Здесь же пока было именно живое общение, слегка приправленное шампанским и столовыми винами (мужчинам предложили коньяк, но Виктор на всякий случай отказался, а Константин Иванович, как оказалось, был на диете); информационный обмен плавно дрейфовал от обязательных рассказов о себе до стихийного обмена тем, что накопилось на душе. Виктор, хотя и был одним из двух мужчин на вечере, чувствовал, что все время выпадает из разговора. Его умилял обычный бытовой уровень всплывавших в диалогах проблем: кто-то с кем-то поссорился, кто-то добился ускорения бетонирования, но теперь задача — оптимизировать график прибытии машин с АБЗ, кто-то убедил начальство концерна — оно теперь звучало здесь, это некогда чужеродное социализму слово "концерн" — расширить участок для освоения выпуска ходового товара, кто-то разменял квартиру и сделал ремонт… Боже мой, думал Виктор, никогда не думал, что так приятно слышать весь этот обывательский шум на фоне потрескивания дров в камине. Никаких оптимизаций и сокращений, свободные разговоры о зарплате сверху донизу, потому что большинство не считает, что кого-то несправедливо обделили, и, что самое удивительное — абсолютная, спокойная уверенность в том, что завтрашний день не припасет для собеседников никакой мерзости. Общество без отбросов, этакая замкнутая экологическая фабрика, которая переработает любую щепку, любой мусор в нечто, пусть не первосортное, но имеющее товарный вид и стоимость.
Светлана, сидевшая по правую сторону от Виктора, вначале не особо влезала в споры, но затем разошлась, когда речь зашла о проблемах образования, а щеки ее порозовели от даров солнечной Грузии.

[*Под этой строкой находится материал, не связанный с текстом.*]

-- ==== Sys2Proof/Machine/LinkEvents.lean ====
section
/-! DEFINITION. Meanings of the events of the link controller (chapter 10): the receiver, breaks and the transmitter. -/

namespace Sys2Proof.Machine

/-! ## Link errors -/

/-- One link error total increased, saturating at 255 (R169). -/
def LinkTotals.bump (cause : LinkError) (t : LinkTotals) : LinkTotals :=
  match cause with
  | .length => { t with length := satSucc 255 t.length }
  | .truncated => { t with truncated := satSucc 255 t.truncated }
  | .crc => { t with crc := satSucc 255 t.crc }
  | .overrun => { t with overrun := satSucc 255 t.overrun }

/-- A frame is lost (R169): the total of its cause, the last link error, and the attention kind LINK. -/
def loseFrame (cause : LinkError) (s : State) : State :=
  raise .link
    { s with link := { s.link with totals := s.link.totals.bump cause, lastError := some cause } }

/-! ## Acceptance (R170, R171) -/

/-- A frame of the outbound queue that holds a reply place (R171). -/
def OutFrame.isReply (f : OutFrame) : Bool := !f.isOwn

/-- The reply places in use (R171): one for each request of the queue, one for each reply that waits. -/
def placesUsed (l : Link) : Nat := l.requests.length + (l.outbound.filter OutFrame.isReply).length

/-- A frame repeats a request (R170): the same KIND, SEQ and CRC. -/
def repeats (kind seq : Byte) (crc : Half) (r : Request) : Bool := r.kind == kind && r.seq == seq && r.crc == crc

/-- The cache entry that a frame repeats (R170, case 3). -/
def cachedReply (r : Request) (l : Link) : Option CacheEntry :=
  l.cache.find? fun e => repeats e.kind e.seq e.crc r

/-- A reply queued on receipt if a reply place is free, or else the frame is lost with cause OVERRUN (R170). -/
def replyOnReceipt (frame : List Byte) (s : State) : State :=
  if placesUsed s.link < Config.replyPlaces then queueFrame (.reply .onReceipt frame) s else loseFrame .overrun s

/-- A frame joins the request queue (R170, case 5). -/
def queueRequest (r : Request) (s : State) : State :=
  { s with link := { s.link with requests := s.link.requests ++ [r] } }

/-- A frame that has passed its CRC check is judged (R170). -/
def acceptFrame (r : Request) (s : State) : State :=
  if s.link.partPending then s
  else if s.link.requests.any (repeats r.kind r.seq r.crc) then s
  else
    match cachedReply r s.link with
    | some e => replyOnReceipt e.frame s
    | none =>
      if Config.requestCapacity ≤ s.link.requests.length then
        replyOnReceipt (replyFrame r.kind r.seq (plainReply .busy)) s
      else if placesUsed s.link < Config.replyPlaces then queueRequest r s
      else loseFrame .overrun s

/-! ## The receiver (R165 to R167) -/

/-- The receiver goes to a state with the bytes collected there. -/
def setReceiver (rx : RxState) (bytes : List Byte) (s : State) : State :=
  { s with link := { s.link with rx := rx, rxBytes := bytes } }

/-- The receiver returns to HUNT with no partial frame. -/
def toHunt (s : State) : State := setReceiver .hunt [] s

/-- How many bytes a frame has from LEN on: LEN itself, what it counts, and the two of the CRC (Table 11.1). -/
def wholeLength (len : Nat) : Nat := len + 3

/-- The bytes that the CRC covers (R167). -/
def coveredBytes (bytes : List Byte) : List Byte := bytes.take (byteAt 0 bytes + 1)

/-- The CRC that a frame carries (R167). -/
def carriedCrc (bytes : List Byte) : Half := BitVec.ofNat 16 (numAt (byteAt 0 bytes + 1) 2 bytes)

/-- The request that the bytes from LEN on spell (Table 11.1). -/
def requestOf (bytes : List Byte) : Request :=
  { kind := bytes.getD 1 0#8, seq := bytes.getD 2 0#8, crc := carriedCrc bytes, payload := (coveredBytes bytes).drop 3 }

/-- CHECK (R167): the CRC is compared, and the frame is lost or judged. -/
def checkFrame (bytes : List Byte) (s : State) : State :=
  if crcOf (coveredBytes bytes) = carriedCrc bytes then acceptFrame (requestOf bytes) (toHunt s)
  else loseFrame .crc (toHunt s)

/-- A LEN that a frame may have (R165). -/
def lengthOk (b : Byte) : Bool := decide (2 ≤ b.toNat ∧ b.toNat ≤ 242)

/-- The receiver takes a byte (Table 10.3). -/
def receive (b : Byte) (s : State) : State :=
  match s.link.rx with
  | .hunt => if b = 0x9D#8 then setReceiver .length [] s else s
  | .length => if lengthOk b then setReceiver .body [b] s else loseFrame .length (toHunt s)
  | .body =>
    let bytes := s.link.rxBytes ++ [b]
    if bytes.length < wholeLength (byteAt 0 bytes) then setReceiver .body bytes s else checkFrame bytes s
  | .check => s

/-- The next byte is the last of the frame being received (R166). -/
def lastByteNext (l : Link) : Bool :=
  decide (l.rx = .body) && decide (wholeLength (byteAt 0 l.rxBytes) ≤ l.rxBytes.length + 1)

/-- BYTE_RECEIVED (R163, R165, R166): while no break lasts, the receiver takes the byte, whichever it is (log entry 19). -/
def execByteReceived (b : Byte) (s : State) : Outcome := event (!s.link.inBreak) (receive b) s

/-- FRAME_RECEIVED (R167, R170): the last CRC byte of a frame. -/
def execFrameReceived (last : Byte) (s : State) : Outcome :=
  event (!s.link.inBreak && lastByteNext s.link) (receive last) s

/-- FRAME_LENGTH_ERROR (R165): a LEN byte outside 2 to 242. -/
def execFrameLengthError (len : Byte) (s : State) : Outcome :=
  event (!s.link.inBreak && decide (s.link.rx = .length) && !lengthOk len) (receive len) s

/-- GAP_LIMIT_EXPIRY (R166): a frame begun is abandoned. -/
def execGapLimitExpiry (s : State) : Outcome :=
  event (!s.link.inBreak && (decide (s.link.rx = .length) || decide (s.link.rx = .body)))
    (fun t => loseFrame .truncated (toHunt t)) s

/-! ## Breaks (R168, R180, R182) -/

/-- A frame in transmission is to stop after the byte in progress (R180). -/
def stopSending (t : Sending) : Sending := { t with stopping := true }

/-- The link reset of a break (R180). -/
def linkReset (s : State) : State :=
  renotify
    { s with
      journal := { s.journal with delivered := 0 }
      link :=
        { s.link with
          rx := .hunt
          rxBytes := []
          requests := []
          outbound := [.announce .linkBreak]
          cache := []
          tx := s.link.tx.map stopSending
          inBreak := true } }

/-- The reply to a RESET of scope PART is in transmission. -/
def sendingPartReply (l : Link) : Bool :=
  match l.tx with
  | some t => t.partReply
  | none => false

/-- A break while PART is pending (R182): the PART reset is completed at once, or at the end of the byte in progress if the
reply had begun. -/
def breakWhilePending (pins : PinSample) (s : State) : State :=
  if sendingPartReply s.link then
    { s with link := { s.link with rx := .hunt, rxBytes := [], tx := s.link.tx.map stopSending, inBreak := true } }
  else fullReset .partRequest true pins s

/-- LINK_BREAK (R168, R180, R182): one link reset for each break. -/
def execLinkBreak (pins : PinSample) (s : State) : Outcome :=
  event (!s.link.inBreak) (fun t => if t.link.partPending then breakWhilePending pins t else linkReset t) s

/-- RXD is high again after a break (R168). -/
def endBreak (s : State) : State := { s with link := { s.link with rx := .hunt, rxBytes := [], inBreak := false } }

/-- BREAK_RELEASE (R168). -/
def execBreakRelease (s : State) : Outcome := event s.link.inBreak endBreak s

/-! ## The transmitter (R164) -/

/-- A frame taken from the outbound queue begins. -/
def beginFrame (rest : List OutFrame) (frame : List Byte) (partReply : Bool) (s : State) : State :=
  { s with link := { s.link with outbound := rest, tx := some ⟨frame, partReply, false⟩ } }

/-- A frame of the part's own begins: it takes the unsolicited sequence, which increases (R164). -/
def beginOwn (rest : List OutFrame) (kind : Byte) (payload : List Byte) (s : State) : State :=
  let t := beginFrame rest (mkFrame kind s.link.unsolicitedSeq payload) false s
  { t with link := { t.link with unsolicitedSeq := s.link.unsolicitedSeq + 1 } }

/-- The content of a NOTICE (R157, Table 11.8): the notified kinds as they were before they moved, the rest after. -/
def noticePayload (notified : Vector Bool 7) (s : State) : List Byte :=
  [kindSetByte notified, kindSetByte s.attn.outstanding, s.ts.timeState.code, s.disc.state.code]
    ++ beBytes 2 s.ts.era.toNat ++ beBytes 2 s.journal.records.length

/-- The content of an ANNOUNCE (R181, Table 11.8). -/
def announcePayload (cause : AnnounceCause) (s : State) : List Byte :=
  [cause.code] ++ beBytes 2 Config.partCode ++ beBytes 1 Config.revision ++ [s.ts.timeState.code]
    ++ beBytes 2 s.ts.era.toNat

/-- The frame at the head of the outbound queue begins (R164, R157, R181); a NOTICE or an ANNOUNCE frees the notice place,
and the attention unit judges it again (R156). -/
def beginHead (s : State) : State :=
  match s.link.outbound with
  | [] => s
  | .reply origin frame :: rest => beginFrame rest frame (decide (origin = .partReset)) s
  | .notice :: rest =>
    let moved := notifyRaised s
    judgeNotice (beginOwn rest 0x40#8 (noticePayload s.attn.toNotify moved) moved)
  | .announce cause :: rest => judgeNotice (beginOwn rest 0x41#8 (announcePayload cause s) s)

/-- The transmitter may begin a frame (R164, R168): it is idle, no break lasts, and a frame waits. -/
def canBegin (l : Link) : Bool := l.tx.isNone && !l.inBreak && !l.outbound.isEmpty

/-- FRAME_TRANSMIT_START (R164). -/
def execFrameTransmitStart (s : State) : Outcome := event (canBegin s.link) beginHead s

/-- The transmitter becomes idle. -/
def idleTransmitter (s : State) : State := { s with link := { s.link with tx := none } }

/-- The frame in transmission has ended (R164, R179): the reply to a RESET of scope PART completes the PART reset, and
otherwise the next frame begins if there is one. -/
def endFrame (pins : PinSample) (s : State) : State :=
  if sendingPartReply s.link then fullReset .partRequest s.link.inBreak pins s
  else
    let idle := idleTransmitter s
    if canBegin idle.link then beginHead idle else idle

/-- A frame is in transmission, and a break stops it or not. -/
def isSending (stopping : Bool) (l : Link) : Bool :=
  match l.tx with
  | some t => t.stopping == stopping
  | none => false

/-- FRAME_TRANSMIT_END (R164, R179). -/
def execFrameTransmitEnd (pins : PinSample) (s : State) : Outcome :=
  event (isSending false s.link) (endFrame pins) s

/-- The transmitter has stopped after the byte in progress (R180, R182). -/
def stopTransmitter (pins : PinSample) (s : State) : State :=
  if sendingPartReply s.link then fullReset .partRequest s.link.inBreak pins s else idleTransmitter s

/-- TRANSMITTER_STOPS (R180, R182). -/
def execTransmitterStops (pins : PinSample) (s : State) : Outcome :=
  event (isSending true s.link) (stopTransmitter pins) s

end Sys2Proof.Machine
end

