/-- An entry descriptor at the head of a reply (Table 11.5), the bytes of absent parts and the spare byte 00h (R185). -/
def Sys2Proof.Machine.DescriptorAt (d : Descriptor) (b : List Byte) : Prop :=
  (d.handle ≤ 65535 → numAt 0 2 b = d.handle) ∧ byteAt 2 b = d.line.val ∧ byteAt 3 b = d.action.code.toNat ∧
    (∀ first, d.start = .timed first →
      byteAt 4 b = 0 ∧ byteAt 5 b = 0 ∧ byteAt 6 b = 0 ∧ (first.Valid → timeAt 20 b = first)) ∧
    (∀ i offset mode, d.start = .triggered i offset mode →
      byteAt 4 b = 1 ∧ byteAt 5 b = i.val ∧ byteAt 6 b = (if mode = .every then 1 else 0) ∧
        (offset < wrapLin → timeAt 20 b = TimeValue.ofLin offset)) ∧
    byteAt 7 b = d.rep.isSome.toNat ∧ byteAt 8 b = (if d.latePolicy = .skip then 1 else 0) ∧
    byteAt 9 b = d.reportFirings.toNat ∧ byteAt 10 b = d.reportRemoval.toNat ∧ byteAt 11 b = 0 ∧
    (∀ w, d.action = .pulse w → w < wrapLin → timeAt 12 b = TimeValue.ofLin w) ∧
    ((∀ w, d.action ≠ .pulse w) → timeAt 12 b = ⟨0, 0⟩) ∧
    (∀ q, d.rep = some q →
      (q.period < wrapLin → timeAt 28 b = TimeValue.ofLin q.period) ∧ (q.count ≤ 65535 → numAt 36 2 b = q.count)) ∧
    (d.rep = none → timeAt 28 b = ⟨0, 0⟩ ∧ numAt 36 2 b = 0)

/-- The present parts of an entry (section 11.7): bit 0 width, bit 1 first due time, bit 2 the trigger fields, bit 3 the
repeat, and no other bit. -/
def Sys2Proof.Machine.PartsPresent (d : Descriptor) (parts : Nat) : Prop :=
  parts < 16 ∧ (parts.testBit 0 = true ↔ ∃ w, d.action = .pulse w) ∧
    (parts.testBit 1 = true ↔ ∃ first, d.start = .timed first) ∧
    (parts.testBit 2 = true ↔ ∃ i offset mode, d.start = .triggered i offset mode) ∧ parts.testBit 3 = d.rep.isSome

/-- WITHDRAW ENTRY removes the entry from its list with outcome WITHDRAWN; QUERY ENTRY reports it, with its fields where Tables
11.5 and 11.9 put them; a handle that is not present gives NO_SUCH_HANDLE. -/
def Obligations.WithdrawAndQueryEntry : Prop :=
  (∀ (s : State) (r : Request), headRequest s = some r →
    (r.kind = 0x0D#8 →
      (r.payload.length ≠ 2 → RefusedWith .withdrawEntry r .malformed s) ∧
      (r.payload.length = 2 →
        (s.sched.find (beNat r.payload) = none → RefusedWith .withdrawEntry r .noSuchHandle s) ∧
        (∀ e due, s.sched.find (beNat r.payload) = some (e, due) →
          AnsweredWith .withdrawEntry r (okReply (beBytes 2 e.occurrences))
            (reportRemoved .withdrawn e (removeEntry (beNat r.payload) (dequeueRequest s))) s))) ∧
    (r.kind = 0x0E#8 →
      (r.payload.length ≠ 2 → RefusedWith .queryEntry r .malformed s) ∧
      (r.payload.length = 2 →
        (s.sched.find (beNat r.payload) = none → RefusedWith .queryEntry r .noSuchHandle s) ∧
        (∀ e due, s.sched.find (beNat r.payload) = some (e, due) →
          AnsweredWith .queryEntry r (okReply (entryReport e due)) (dequeueRequest s) s))) ∧
    (∀ h, (s.sched.find h = none ↔ s.sched.holds h = false) ∧
      (removeEntry h s).sched.holds h = false ∧ (removeEntry h s).lines = s.lines ∧
      ∀ e, e.desc.handle ≠ h → (e ∈ (removeEntry h s).sched.entries ↔ e ∈ s.sched.entries))) ∧
  ∀ (e : Entry) (due : Option TimeValue),
    let b := entryReport e due
    b.length = 56 ∧ DescriptorAt e.desc b ∧ PartsPresent e.desc (byteAt 38 b) ∧
    (due = none → byteAt 39 b = 1 ∧ timeAt 40 b = ⟨0, 0⟩) ∧
    (∀ v, due = some v → byteAt 39 b = 0 ∧ (v.Valid → timeAt 40 b = v)) ∧
    (e.remaining ≤ 65535 → numAt 48 2 b = e.remaining) ∧ (e.occurrences ≤ 65535 → numAt 50 2 b = e.occurrences) ∧
    numAt 52 4 b = e.admission % 2 ^ 32

/-! ## The lines' requests -/

/-- SET LINE CONFIG: MALFORMED, RANGE, STATE in that order; accepted, mode and idle level are replaced and the level kept.
DRIVE LINE sets the level of a MANUAL line at the instant it is taken, the pin with it once the instant is over (log entry
24), and is refused on any other. SET CAPTURE CONFIG: codes and length, then line and dead time; accepted, it replaces the four
fields and leaves the timer and the input level. The fields of the three stand where Table 11.9 puts them. -/
def Obligations.LineAndCaptureRequestsActOnTheirLine : Prop :=
  ∀ (s : State) (r : Request), headRequest s = some r →
    (r.kind = 0x10#8 →
      (r.payload.length ≠ 3 ∨ 2 < byteAt 1 r.payload ∨ 1 < byteAt 2 r.payload →
        RefusedWith .setLineConfig r .malformed s) ∧
      (r.payload.length = 3 → byteAt 1 r.payload ≤ 2 → byteAt 2 r.payload ≤ 1 →
        ∃ mode idle, readLineConfig r.payload = some (byteAt 0 r.payload, mode, idle) ∧
          mode.code.toNat = byteAt 1 r.payload ∧ (levelCode idle).toNat = byteAt 2 r.payload) ∧
      (∀ line mode idle, readLineConfig r.payload = some (line, mode, idle) →
        (8 ≤ line → RefusedWith .setLineConfig r .range s) ∧
        (∀ i : Fin 8, i.val = line →
          let l := s.lines[i]
          let held := (∃ e ∈ s.sched.entries, e.desc.line = i) ∨ l.trailing.isSome = true
          ((mode ≠ l.mode ∨ idle ≠ l.idle) → held → RefusedWith .setLineConfig r .state s) ∧
          (((mode = l.mode ∧ idle = l.idle) ∨ ¬ held) →
            AnsweredWith .setLineConfig r (okReply [mode.code, levelCode idle, levelCode l.level])
              (setLine i ⟨mode, idle, l.level, l.trailing⟩ (dequeueRequest s)) s)))) ∧
    (r.kind = 0x11#8 →
      (r.payload.length ≠ 2 ∨ 1 < byteAt 1 r.payload → RefusedWith .driveLine r .malformed s) ∧
      (r.payload.length = 2 → byteAt 1 r.payload ≤ 1 →
        ∃ level, readDriveLine r.payload = some (byteAt 0 r.payload, level) ∧
          (levelCode level).toNat = byteAt 1 r.payload) ∧
      (∀ line level, readDriveLine r.payload = some (line, level) →
        (8 ≤ line → RefusedWith .driveLine r .range s) ∧
        (∀ i : Fin 8, i.val = line →
          (s.lines[i].mode ≠ .manual → RefusedWith .driveLine r .state s) ∧
          (s.lines[i].mode = .manual →
            AnsweredWith .driveLine r (okReply [levelCode level])
              (setLine i { s.lines[i] with level := level } (dequeueRequest s)) s ∧
            ∀ t, exec .driveLine s = .next t → instantOver t = true → outPin t i = some level)))) ∧
    (r.kind = 0x13#8 →
      (r.payload.length ≠ 12 ∨ 3 < byteAt 1 r.payload ∨ 1 < byteAt 10 r.payload ∨ 1 < byteAt 11 r.payload →
        RefusedWith .setCaptureConfig r .malformed s) ∧
      (r.payload.length = 12 → byteAt 1 r.payload ≤ 3 → byteAt 10 r.payload ≤ 1 → byteAt 11 r.payload ≤ 1 →
        ∃ select oneShot record,
          readCaptureConfig r.payload = some (byteAt 0 r.payload, select, timeAt 2 r.payload, oneShot, record) ∧
          select.code.toNat = byteAt 1 r.payload ∧ oneShot.toNat = byteAt 10 r.payload ∧
          record.toNat = byteAt 11 r.payload) ∧
      (∀ line select dead oneShot record,
        readCaptureConfig r.payload = some (line, select, dead, oneShot, record) →
        (4 ≤ line ∨ dead.sec ≠ 0 ∨ 1250000 < dead.tick → RefusedWith .setCaptureConfig r .range s) ∧
        (∀ i : Fin 4, i.val = line → dead.sec = 0 → dead.tick ≤ 1250000 →
          let new : CapLine := ⟨select, dead.tick, oneShot, record, s.caps[i].timer, s.caps[i].level⟩
          AnsweredWith .setCaptureConfig r
            (okReply
              ([select.code] ++ timeBytes ⟨0, dead.tick⟩ ++ [flagByte oneShot, flagByte record]))
            (setCap i new (dequeueRequest s)) s)))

— Подождите, подождите, — постучала она вилкой по рюмке, как по графину на собрании, — лично я категорически против того, что предлагают авторы "Ориентации-2000". Вся эта критика старой школы, зачем, дескать, слесарю дифуравнения, надо давать то, что дает больше навыков для жизни — это, я скажу, чисто популистский лозунг!
— Почему популистский? — донеслось с другого края стола. — Доказательства! Где доказательства?
— Пожалуйста, сейчас будут доказательства. Да, за рубежом средняя школа — это в основном подготовка к выживанию. Но когда предлагают сделать такое у нас, то забывают, за чем вообще в СССР была сделана всеобщая средняя школа. А сделана она была для того, чтобы ликвидировать вражду классов, не допустить новой гражданской войны. Это для России было самым важным. То-есть каждый, рабочий, селянин, каждый поучал академическое образование, как гимназисты, как представители имущего класса. Социальный расизм был ликвидирован. А авторы "Ориентации-2000" предлагают вновь возродить кухаркиных детей, которые никогда из своего слоя не выберутся. Это уже раскол общества и опасность для государства. Сэкономить деньги на образовании и прийти к взрыву. У нас же не Швейцария.
— А что теперь делать? Всех детей СССР посылать в Оксфорд?
— Наша советская школа должна быть не хуже Оксфорда! И такой стране, как наша, это вполне под силу!
— Это случайно не после передачи профессора Орбелянца?
— Да, это путь Орбелянца! А профориентация — за счет развития продленки в старших классах. И меньше по улицам будут путаться.
— Ну, если ваше ведомство так решило, о чем мы говорим? Пригласите авторов "Ориентации" на собеседование и вопрос снят.
— Мы тоже не можем решать всех научных вопросов. А вот что касается социальной розни и порождаемой этим социальной вражды — это, извините, вопросы, которые напрямую касаются нас. Пусть думают, пусть ищут то, что всех устраивает, пусть с нами тоже советуются.
— Подождите, подождите, чего так все разгорячились. Там ведь и предусмотрена специально дисциплина — "Советский человек". Все в порядке.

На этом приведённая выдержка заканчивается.